An international team of researchers has developed a new mechanism to protect enzymes from oxygen as biocatalysts in fuel cells. The enzymes, known as hydrogenases, are just as efficient as precious metal catalysts, but unstable when they come into contact with oxygen. They are therefore not yet suitable for technological applications.
The new protective mechanism is based on oxygen-consuming enzymes that draw their energy from sugar. The researchers showed that they were able to use this protective mechanism to produce a functional biofuel cell that works with hydrogen and glucose as fuel.
The research team was led by Dr. Adrian Ruff and Professor Wolfgang Schuhmann from the Center for Electrochemical Sciences at Ruhr-Universität Bochum.
The team had already shown in earlier studies that hydrogenases can be protected from oxygen by embedding them in a polymer. "However, this mechanism consumed electrons, which reduced the performance of the fuel cell," says Ruff. "In addition, part of the catalyst was used to protect the enzyme." The scientists therefore looked for ways to decouple the catalytically active system from the protective mechanism.
Enzymes Trap Oxygen
With the aid of two enzymes, they built an oxygen removal system around the current-producing electrode. First, the researchers coated the electrode with the hydrogenases, which were embedded in a polymer matrix to fix them in place. They then placed another polymer matrix on top of the hydrogenase, which completely enclosed the underlying catalyst layer. It contained two enzymes that use sugar to convert oxygen into water.
Hydrogen is oxidised in the hydrogenase-containing layer at the bottom. The electrode absorbs the electrons released in the process. The top layer removes harmful oxygen.
Functional Fuel Cell Built
In further experiments, the group combined the bioanodes described above with biocathodes, which are also based on the conversion of glucose. In this way, the team produced a functional biofuel cell.

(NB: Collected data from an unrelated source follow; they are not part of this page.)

/-- Settles O40: each message by what its port takes from it, each event by what its condition says. -/
theorem ptpSlave : Obligations.PtpSlave := by
  intro s d w
  refine ⟨fun h => receive_unheld (not_not.mp h), fun h => ?_, fun h => ⟨_, rfl, syncReceive_spec h⟩, fun h => ⟨_, rfl, followUpReceive_spec h⟩,
    fun h => ⟨_, rfl, delayRespReceive_spec h⟩,
    ⟨fun h => congrArg Host.Outcome.next ((annTimeout_eq d s).trans (if_neg h)), fun h => ?_⟩,
    ⟨fun h => congrArg Host.Outcome.next ((syncLoss_eq d s).trans (if_neg h)), fun h => ?_⟩,
    fun h => congrArg Host.Outcome.next (domainUpdate_early h), fun u hu hdue => ⟨_, rfl, domainUpdate_spec hu hdue⟩⟩
  · obtain ⟨htook, hdiscarded, hheard⟩ := announceReceive_spec (d := d) h
    refine ⟨_, rfl, htook, hdiscarded, fun hup hfits hsrc hsteps => ?_⟩
    obtain ⟨hchosen, hrxAnn, hmasters⟩ := hheard hup hfits hsrc hsteps
    refine ⟨hchosen, hrxAnn, fun hl => ?_, fun f hf hsame => ?_, fun hnew hroom => ?_⟩
    · rw [hmasters]
      exact length_hearAnnounce hl
    · rw [hmasters, hearAnnounce_known ⟨f, hf, hsame⟩]
      exact List.mem_map.mpr ⟨f, hf, if_pos hsame⟩
    · rw [hmasters, hearAnnounce_new hnew]
      exact if_pos hroom
  · obtain ⟨hstep, hspec⟩ := annTimeout_spec h
    exact ⟨_, rfl, ⟨hstep.frame_stamps, hstep.tick⟩, hspec⟩
  · obtain ⟨hstep, hspec⟩ := syncLost_spec d s
    exact ⟨_, congrArg Host.Outcome.next ((syncLoss_eq d s).trans (if_pos h)), ⟨hstep.frame_stamps, hstep.tick⟩, hspec⟩

end Sys2Proof.Machine
end

section
/-! SUPPORT. A PTP port as a master, the messages PTU sends, UPD and CTRL (R269, R270, R276, R279, R282, R284). -/
namespace Sys2Proof.Machine
open Sys2Proof

/-! ### Octets of a message -/

@[simp] theorem length_leBytes (n x : Nat) : (leBytes n x).length = n := by
  induction n generalizing x with
  | zero => rfl
  | succ n ih => rw [leBytes, List.length_cons, ih]

@[simp] theorem length_beBytes (n x : Nat) : (beBytes n x).length = n := by rw [beBytes, List.length_reverse, length_leBytes]

theorem beNat_append_singleton (l : List Byte) (b : Byte) : beNat (l ++ [b]) = beNat l * 256 + b.toNat := by simp [beNat]

/-- A number of n octets reads back from them. -/
theorem beNat_beBytes (n x : Nat) : beNat (beBytes n x) = x % 256 ^ n := by
  induction n generalizing x with
  | zero => rw [Nat.pow_zero, Nat.mod_one]; rfl
  | succ n ih =>
    have hlow : (BitVec.ofNat 8 x).toNat = x % 256 := BitVec.toNat_ofNat ..
    rw [beBytes, leBytes, List.reverse_cons, beNat_append_singleton, ← beBytes, ih, hlow, Nat.pow_succ', Nat.mod_mul]
    omega

/-- A field at the front of the octets. -/
theorem octs_front (n x : Nat) (l : List Byte) : octs (beBytes n x ++ l) 0 n = x % 256 ^ n := by
  rw [octs, List.drop_zero, List.take_left' (length_beBytes n x), beNat_beBytes]

/-- A field behind the octets a. -/
theorem octs_behind {a : List Byte} {i : Nat} (h : a.length ≤ i) (l : List Byte) (n : Nat) : octs (a ++ l) i n = octs l (i - a.length) n := by
  rw [octs, octs, List.drop_append, List.drop_eq_nil_of_le h, List.nil_append]

@[simp] theorem length_ptpStamp (t : Int) : (ptpStamp t).length = 10 := by rw [ptpStamp, List.length_append, length_beBytes, length_beBytes]

/-! ### A message is sent (R276, R277) -/

/-- A frame handed to a MAC, whatever becomes of it: it changes that MAC alone, with what it raises. -/
theorem macStep_macEnqueue_any (n q : Nat) (f : List Byte) (s : State) : MacStep n s (macEnqueue n q f s).1 := by
  by_cases h : (s.mac n).fenced = true ∨ s.sys.snuffed = true ∨ TxClosed n q s
  · rw [macEnqueue_refused h]
    exact .refl n s
  · obtain ⟨hfree, hserves, hopen⟩ : (s.mac n).fenced = false ∧ s.sys.snuffed = false ∧ ¬ TxClosed n q s := by simpa using h
    exact macStep_macEnqueue hfree hserves hopen

section
variable {d : Dom} {event : Bool} {o : PtpOut} {s : State}

theorem ptpSend_frame (d : Dom) (event : Bool) (o : PtpOut) (s : State) :
    let t := (ptpSend d event o s).1
    t = { s with macs := t.macs, regs := t.regs, sys := t.sys, freeCount := s.freeCount + 1 } :=
  (macStep_macEnqueue_any ..).frame

theorem ptpSend_ptu (d : Dom) (event : Bool) (o : PtpOut) (s : State) : (ptpSend d event o s).1.ptu = s.ptu := by rw [ptpSend_frame]

/-- A port sends a message, and is q from then on. -/
def PortSent (d : Dom) (r : State × TxAnswer) (q : PtpPort) (s t : State) : Prop :=
  t = { r.1 with ptu := s.ptu.setPort d q } ∧ r.1 = { s with macs := r.1.macs, regs := r.1.regs, sys := r.1.sys, freeCount := s.freeCount + 1 }

theorem updPort_ptpSend (f : PtpPort → PtpPort) :
    PortSent d (ptpSend d event o s) (f (s.ptu.port d)) s (updPort d f (ptpSend d event o s).1) := by
  have hptu : (updPort d f (ptpSend d event o s).1).ptu = s.ptu.setPort d (f (s.ptu.port d)) :=
    congrArg (fun p : Ptu => p.setPort d (f (p.port d))) (ptpSend_ptu d event o s)
  refine ⟨?_, ptpSend_frame ..⟩
  rw [← hptu]
  rfl

end

/-! ### A port that serves as MASTER (R276, R282) -/

/-- The port of d serves as MASTER and sends. -/
abbrev ServesAsMaster (s : State) (d : Dom) : Prop :=
  (s.ptu.port d).en = true ∧ (s.ptu.port d).faulty = false ∧ s.sys.snuffed = false ∧ roleMaster s d = true ∧ s.sys.standby = false

/-- The state of a port with ROLE MASTER_ONLY is MASTER just where STANDBY is 0. -/
theorem portState_master {d : Dom} {s : State} (hen : (s.ptu.port d).en = true) (hfaulty : (s.ptu.port d).faulty = false) :
    portState s d = 6 ↔ roleMaster s d = true ∧ s.sys.standby = false := by
  unfold portState
  simp only [hen, hfaulty]
  cases roleMaster s d with
  | true => cases s.sys.standby <;> simp
  | false =>
    have hslave : (if (s.ptu.port d).best.isNone then 4 else if (s.ptu.port d).locked then 9 else 8) ≠ 6 := by
      cases (s.ptu.port d).best.isNone <;> cases (s.ptu.port d).locked <;> decide
    simpa using hslave

theorem isMaster_iff {d : Dom} {s : State} : isMaster s d = true ↔ ServesAsMaster s d := by
  by_cases hup : PortUp s d
  · simp [isMaster, portSends, ServesAsMaster, hup.1, hup.2, portState_master hup.1 hup.2]
  · refine ⟨fun h => absurd ?_ hup, fun h => absurd ⟨h.1, h.2.1⟩ hup⟩
    simp only [isMaster, portSends, Bool.and_eq_true, Bool.not_eq_true'] at h
    exact ⟨h.1.1.1, h.1.1.2⟩

section
variable {d : Dom} {c : Nat} {s : State}

theorem serves_and_iff {b : Bool} : (isMaster s d && b) = true ↔ ServesAsMaster s d ∧ b = true := by rw [Bool.and_eq_true, isMaster_iff]

theorem not_serves_and {b : Bool} (h : ¬ ServesAsMaster s d ∨ b = false) : ¬ (isMaster s d && b) = true := fun hboth => by
  obtain ⟨hserves, rfl⟩ := serves_and_iff.mp hboth
  exact h.elim (absurd hserves) nofun

theorem announceSend_idle (h : ¬ ServesAsMaster s d ∨ annDue s d = false) : announceSend d s = s := if_neg (not_serves_and h)

theorem syncSend_idle (h : ¬ ServesAsMaster s d ∨ syncDue s d = false) : syncSend d c s = s := if_neg (not_serves_and h)

/-- The body of an Announce (R282, Table 10.7). -/
def announceBody (s : State) (d : Dom) : List Byte :=
  let q := s.reg (domReg d 0x60)
  let v := s.reg (domReg d 0x64)
  ptpStamp 0 ++ beBytes 2 (bits (s.reg (domReg d 0x68)) 0 16) ++ beBytes 1 0 ++ beBytes 1 (bits v 16 8)
    ++ beBytes 1 (if s.sys.holdover then bits q 8 8 else bits q 0 8) ++ beBytes 1 (bits q 16 8) ++ beBytes 2 (bits v 0 16)
    ++ beBytes 1 (bits v 24 8) ++ beBytes 8 (clockId s d) ++ beBytes 2 0 ++ beBytes 1 (bits q 24 8)

theorem clockId_lt (s : State) (d : Dom) : clockId s d < 256 ^ 8 := by
  have hhi := (s.reg (domReg d 0x70)).isLt
  have hlo := (s.reg (domReg d 0x6C)).isLt
  unfold clockId
  omega

/-- The class, the identity and stepsRemoved stand at their places of an Announce. -/
theorem announceBody_fields (s : State) (d : Dom) :
    octs (announceBody s d) 14 1 = s.fld (domReg d 0x60) (if s.sys.holdover = true then 8 else 0) 8 ∧
      octs (announceBody s d) 19 8 = clockId s d ∧ octs (announceBody s d) 27 2 = 0 := by
  have hclass : (if s.sys.holdover then bits (s.reg (domReg d 0x60)) 8 8 else bits (s.reg (domReg d 0x60)) 0 8) =
      s.fld (domReg d 0x60) (if s.sys.holdover = true then 8 else 0) 8 := by
    rw [State.fld]
    split <;> rfl
  have hsmall : s.fld (domReg d 0x60) (if s.sys.holdover = true then 8 else 0) 8 < 256 ^ 1 := Nat.mod_lt _ (by decide)
  simp only [announceBody, List.append_assoc, hclass]
  refine ⟨?_, ?_, ?_⟩
  · simp only [octs_behind, length_ptpStamp, length_beBytes, Nat.reduceLeDiff, Nat.reduceSub, octs_front]
    exact Nat.mod_eq_of_lt hsmall
  · simp only [octs_behind, length_ptpStamp, length_beBytes, Nat.reduceLeDiff, Nat.reduceSub, octs_front]
    exact Nat.mod_eq_of_lt (clockId_lt s d)
  · simp only [octs_behind, length_ptpStamp, length_beBytes, Nat.reduceLeDiff, Nat.reduceSub, octs_front]
    rfl

/-- The flags of an Announce: timePropertiesDS by MASTER_UTC. -/
def announceFlags (s : State) (d : Dom) : Nat :=
  let u := s.reg (domReg d 0x68)
  8 + bits u 17 1 + 2 * bits u 18 1 + 4 * bits u 16 1

theorem announceSend_due (hserves : ServesAsMaster s d) (hdue : annDue s d = true) :
    PortSent d (ptpSend d false { typ := 11, seq := (s.ptu.port d).annSeq, flags := announceFlags s d, control := 5, logInt := logAnn s d
                                  body := announceBody s d } s)
      { s.ptu.port d with annSeq := ((s.ptu.port d).annSeq + 1) % 65536, annAt := some s.sys.tick } s (announceSend d s) := by
  rw [show announceSend d s = _ from if_pos (serves_and_iff.mpr ⟨hserves, hdue⟩)]
  exact updPort_ptpSend _

theorem syncSend_due (hserves : ServesAsMaster s d) (hdue : syncDue s d = true) :
    let o := originOf s d (toStamp c)
    let r := ptpSend d true { typ := 0, seq := (s.ptu.port d).syncSeq, corr := o.2, control := 0, logInt := logSync s d, body := o.1 } s
    PortSent d r { s.ptu.port d with syncSeq := ((s.ptu.port d).syncSeq + 1) % 65536, syncAt := some s.sys.tick
                                     txEvt := if r.2 = .ok then ((s.ptu.port d).txEvt + 1) % 2 ^ 32 else (s.ptu.port d).txEvt }
      s (syncSend d c s) := by
  rw [show syncSend d c s = _ from if_pos (serves_and_iff.mpr ⟨hserves, hdue⟩)]
  exact updPort_ptpSend _

end

/-! ### Delay_Req (R279, R280, R282) -/

/-- What a MASTER port answers to a Delay_Req: the receive time, its sub-nanosecond part less the request's correction. -/
def delayAnswer (s : State) (d : Dom) (x : PtpMsg) : PtpOut :=
  let y := rxTime s d x.mac x.stamp
  { typ := 9, seq := x.seq, control := 3, logInt := logDreq s d, corr := floorDivI (y % (2 ^ 32 : Int)) (2 ^ 16) - x.corr
    body := ptpStamp (floorDivI y (2 ^ 32)) ++ beBytes 8 x.src ++ beBytes 2 x.srcPort }

/-- What a port with ROLE MASTER_ONLY does with a Delay_Req. -/
def delayReqTake (d : Dom) (x : PtpMsg) (s : State) : State := if isMaster s d then (ptpSend d false (delayAnswer s d x) s).1 else s

/-- A slave's port sends its next Delay_Req. -/
abbrev RequestDue (s : State) (d : Dom) : Prop :=
  (s.ptu.port d).en = true ∧ (s.ptu.port d).faulty = false ∧ s.sys.snuffed = false ∧ roleMaster s d = false ∧ (s.ptu.port d).best ≠ none ∧
    ∀ a, (s.ptu.port d).reqAt = some a → a + logTicks s (logDreq s d) ≤ s.sys.tick

section
variable {d : Dom} {w : PtpMsg} {c : Nat} {s : State}

theorem delayReqReceive_eq (d : Dom) (w : PtpMsg) (s : State) : delayReqReceive d w s = withMsg d w false (delayReqTake d) s := rfl

theorem servesAsMaster_stampTaken : ServesAsMaster (stampTaken w s) d ↔ ServesAsMaster s d := by
  rw [ServesAsMaster, port_stampTaken]
  rfl

theorem delayAnswer_stampTaken (x : PtpMsg) : delayAnswer (stampTaken w s) d x = delayAnswer s d x := by
  have htime : rxTime (stampTaken w s) d x.mac x.stamp = rxTime s d x.mac x.stamp := by
    rw [rxTime, stampTaken, dom_setStamps]
    rfl
  rw [delayAnswer, htime]
  rfl

theorem delayReqReceive_stamps (h : s.stamps w.mac ≠ []) (n : Nat) :
    (delayReqReceive d w s).stamps n = if n = w.mac then (s.stamps n).tail else s.stamps n := by
  have hptu : ∀ t : State, t.ptu.stamps = (stampTaken w s).ptu.stamps → t.stamps n = if n = w.mac then (s.stamps n).tail else s.stamps n :=
    fun t ht => (congrArg (Tab.get _ · n) ht).trans (stamps_stampTaken w s n)
  rw [delayReqReceive_eq, withMsg_held h]
  apply hptu
  split
  · split
    · unfold delayReqTake
      split
      · rw [ptpSend_ptu]
      · rfl
    · exact setPort_stamps ..
  · rfl

theorem stampTaken_frame (w : PtpMsg) (s : State) : stampTaken w s = { s with ptu := { s.ptu with stamps := (stampTaken w s).ptu.stamps } } := rfl

theorem rxOther_stampTaken_frame (d : Dom) (w : PtpMsg) (s : State) :
    let t := rxOther d (stampTaken w s)
    t = { s with ptu := { s.ptu.setPort d { s.ptu.port d with rxOther := ((s.ptu.port d).rxOther + 1) % 2 ^ 32 } with stamps := t.ptu.stamps } } := by
  cases d <;> rfl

"The cheap and abundant biomass glucose is not only the fuel for the protective system, but also drives the biocathode and thus generates a current flow in the cell," summarises Schuhmann, head of the Center for Electrochemical Sciences and member of the cluster of excellence Ruhr Explores Solvation. The cell had an open-circuit voltage of 1.15 volts–the highest value ever achieved for a cell containing a polymer-based bioanode.
"We assume that the principle behind this protective shield mechanism can be transferred to any sensitive catalyst if the appropriate enzyme is selected that can catalyse the corresponding interception reaction," says Schuhmann.